### Excerpted records
■ ■ ■ ■ ■
/-- The start of an attempt at (s, 0x0000): on the first one the snapshot of R276 is taken; the batch is bucketed and the lists
start. A bucketing access that fails ends the attempt (R222). -/
def State.beginLists (s : State) (ctx : Nat) : State :=
  match s.ctx? ctx with
  | none => s
  | some c =>
    match c.step with
    | none => s
    | some r =>
      let s1 := if r.att = 0 then s.snapSync c else s
      match s1.bucketing c ctx r with
      | .ok s2 => (s2.startCores r).setStep ctx fun r => { r with begun := true }
      | .error f => (s1.setStep ctx fun r => { r with begun := true }).noteError ctx f.code f.addr false

/-- The array domains of a context's dies (R393). -/
def Ctx.arrays (c : Ctx) : List Nat := c.dies.map fun d => 3 * d

/-- No array of the context is still being raised (R396). -/
def State.arraysUp (s : State) (c : Ctx) : Bool := c.arrays.all fun k => !((s.dom k).busy && decide ((s.dom k).req = 1))

/-- The lists of an attempt begin once the beat is (s, 0x0000) and the arrays banked while idle are active again (R282, R396). -/
def State.tryBegin (s : State) (ctx : Nat) : State :=
  match s.ctx? ctx with
  | none => s
  | some c =>
    match c.step with
    | none => s
    | some r =>
      if !r.begun && !r.replaying && decide (s.slotBeat c.slot = { step := r.step, phase := 0 }) && s.arraysUp c then
        s.beginLists ctx
      else s

/-! The schedule table (R315 to R318). -/

def schedKey (slot idx : Nat) : Nat := slot * 256 + idx
def State.schedAt (s : State) (slot idx : Nat) : Option SchedEnt := SMap.get s.sched none (schedKey slot idx)
def State.setSched (s : State) (slot idx : Nat) (e : Option SchedEnt) : State :=
  { s with sched := SMap.put s.sched none (schedKey slot idx) e }

/-- The entries of slot `k` with their indices, ascending. -/
def State.schedOf (s : State) (k : Nat) : List (Nat × SchedEnt) :=
  s.sched.filterMap fun p => if p.1 / 256 = k then p.2.map fun e => (p.1 % 256, e) else none

/-- Scope of a freeze entry: the state that it acts on (R474). -/
def SchedEnt.fzState (e : SchedEnt) (slot : Nat) : Nat := if bit (fld e.kargs 0 1) 0 then 24 else slot
def SchedEnt.thaws (e : SchedEnt) : Bool := decide (e.kind = 3) && bit (fld e.kargs 0 1) 1

/-- What a fired entry does (R317, R355, R474, R456); KARGS begin at byte 24 of the command. -/
def State.fireAct (s : State) (k idx : Nat) (e : SchedEnt) : State :=
  let a := e.kargs
  let ev := fun (t : State) => t.beatEvent e.q e.ctx e.tag .done 0 0 (t.slotBeat k) (leBytes 2 idx)
  match e.kind with
  | 1 =>
    let c : FiredCopy := { ctx := e.ctx, slot := k, idx := idx, q := e.q, tag := e.tag,
                           src := BitVec.ofNat 48 (fld a 0 6), dst := BitVec.ofNat 48 (fld a 8 6), len := fld a 16 8,
                           hold := bit (fld a 24 1) 0, pos := 0, order := s.order }
    { s with copies := s.copies ++ [c], order := s.order + 1 }
  | 2 =>
    let f : Prefetch := { ctx := e.ctx, slot := k, idx := idx, q := e.q, tag := e.tag,
                          src := BitVec.ofNat 48 (fld a 0 6), dst := BitVec.ofNat 48 (fld a 8 6), len := fld a 16 8,
                          sync := BitVec.ofNat 16 (fld a 24 2), need := BitVec.ofNat 16 (fld a 26 2),
                          add := BitVec.ofNat 32 (fld a 28 4), step := (s.slotBeat k).step, late := false, held := [] }
    { s with prefetch := s.prefetch ++ [f] }.count pgStkSvc 2 1
  | 3 =>
    let z := e.fzState k
    let v := (s.fz z).v
    if e.thaws then
      let s1 := if bit (fld a 0 1) 2 then s.fzClear z else s
      if v then s1.fzThaw z 1 e.q e.ctx e.tag idx else ev s1
    else
      let s1 := s.fzSet z 1 0 e.q e.ctx e.tag idx
      if v then ev s1 else s1
  | 4 => s.activate { hold := if (s.slotBeat k).phase = phaseCommit then some k else none,
                      fired := some (e.q, e.ctx, e.tag, idx) }
  | _ =>
    match s.ctx? e.ctx with
    | some c => ev (s.signal (syncRef c 0 (fld a 0 2)) false (BitVec.ofNat 32 (fld a 4 4)))
    | none => s

/-- Fired entries of one change of slot `k`, in ascending index (R316); of the freezes and thaws of one state, the thaws act first
(R476): they take the first of these entries' places. -/
def orderFires (k : Nat) (l : List (Nat × SchedEnt)) : List (Nat × SchedEnt) :=
  l.zipIdx.map fun p =>
    if p.1.2.kind = 3 then
      let same := fun (q : Nat × SchedEnt) => decide (q.2.kind = 3 ∧ q.2.fzState k = p.1.2.fzState k)
      let j := ((l.take p.2).filter same).length
      ((l.filter fun q => same q && q.2.thaws) ++ l.filter fun q => same q && !q.2.thaws).getD j p.1
    else p.1

def State.fireAll (s : State) (k : Nat) (l : List (Nat × SchedEnt)) : State :=
  (orderFires k l).foldl (fun t p => (t.fireAct k p.1 p.2).count pgBeat 5 1) s

/-- e and d of R316. -/
def SchedEnt.dist (e : SchedEnt) (b : Beat) : Nat × Nat := ((b.step - e.anchor).toNat, (e.target.step - e.anchor).toNat)

/-- An entry judged at a change of the beat to `b` (R316). -/
inductive Verdict where
  | keep
  | discard
  | fire
  deriving DecidableEq, Repr

def SchedEnt.judge (e : SchedEnt) (b : Beat) : Verdict :=
  let x := e.dist b
  if x.2 + 2 ^ 39 ≤ x.1 then .discard
  else if x.2 < x.1 then .fire
  else if x.1 = x.2 ∧ e.target.phase ≠ phaseCommit ∧ e.target.phase.toNat ≤ b.phase.toNat then .fire
  else .keep

/-- An entry that fired stays while the beat is in its step below phase 0xFFFF (R316). -/
def SchedEnt.stays (e : SchedEnt) (b : Beat) : Bool := decide (e.target.step = b.step ∧ e.target.phase ≠ phaseCommit)

/-- The table of slot `k` at a change of the beat to `b` (R316). -/
def State.judgeSched (s : State) (k : Nat) (b : Beat) : State :=
  -- fired entries leave with their step, and are armed again at (s, 0x0000)
  let s1 := (s.schedOf k).foldl (fun t p =>
    if p.2.fired then
      if !p.2.stays b then t.setSched k p.1 none
      else if b.phase = 0 then t.setSched k p.1 (some { p.2 with fired := false }) else t
    else t) s
  let l := (s1.schedOf k).filter fun p => !p.2.fired
  let dis := l.filter fun p => decide (p.2.judge b = .discard)
  let fire := l.filter fun p => decide (p.2.judge b = .fire)
  let s2 := (dis.foldl (fun t p => t.setSched k p.1 none) s1).count pgBeat 6 dis.length
  let s3 := fire.foldl (fun t p => t.setSched k p.1 (if p.2.stays b then some { p.2 with fired := true } else none)) s2
  s3.fireAll k fire

/-- Prefetches that have become late (R356). -/
def State.judgeLate (s : State) (k : Nat) (b : Beat) : State :=
  (s.prefetch.zipIdx).foldl (fun t p =>
    let f := p.1
    if f.slot = k ∧ f.step = b.step ∧ f.need.toNat ≤ b.phase.toNat ∧ !f.late then
      ({ t with prefetch := modifyAt t.prefetch p.2 fun f => { f with late := true } }.count pgStkSvc 3 1).beatEvent
        f.q f.ctx f.tag .done 0 0 b (leBytes 2 f.idx ++ leBytes 1 1)
    else t) s

/-- The entries of the commit of the step fire once its commit point has passed (R316, R230). -/
def State.fireCommit (s : State) (k : Nat) : State :=
  let b := s.slotBeat k
  let fire := (s.schedOf k).filter fun p => !p.2.fired && decide (p.2.target.step = b.step ∧ p.2.target.phase = phaseCommit)
  ((fire.foldl (fun t p => t.setSched k p.1 none) s).fireAll k fire).judgeLate k b

/-! A change of the beat (R308). -/

/-- WAITBEATs that the beat reaches are released (R268). -/
def State.releaseWaitbeat (s : State) (c : Ctx) (b : Beat) : State :=
  { s with cores := SMap.mapVals s.cores (fun _ => Core.reset) fun k x =>
      if c.coreIn k && decide (x.run = .onBeat) && b.reaches x.goal then { x with run := .running, pc := x.pc + 16 } else x }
■ ■ ■ ■ ■
Everything in the material above from the line that has "let z := e.fzState k" through the line that has "if p.1.2.kind = 3 then" must be duplicated exactly, with no other lines given.

    let z := e.fzState k
    let v := (s.fz z).v
    if e.thaws then
      let s1 := if bit (fld a 0 1) 2 then s.fzClear z else s
      if v then s1.fzThaw z 1 e.q e.ctx e.tag idx else ev s1
    else
      let s1 := s.fzSet z 1 0 e.q e.ctx e.tag idx
      if v then ev s1 else s1
  | 4 => s.activate { hold := if (s.slotBeat k).phase = phaseCommit then some k else none,
                      fired := some (e.q, e.ctx, e.tag, idx) }
  | _ =>
    match s.ctx? e.ctx with
    | some c => ev (s.signal (syncRef c 0 (fld a 0 2)) false (BitVec.ofNat 32 (fld a 4 4)))
    | none => s

/-- Fired entries of one change of slot `k`, in ascending index (R316); of the freezes and thaws of one state, the thaws act first
(R476): they take the first of these entries' places. -/
def orderFires (k : Nat) (l : List (Nat × SchedEnt)) : List (Nat × SchedEnt) :=
  l.zipIdx.map fun p =>
    if p.1.2.kind = 3 then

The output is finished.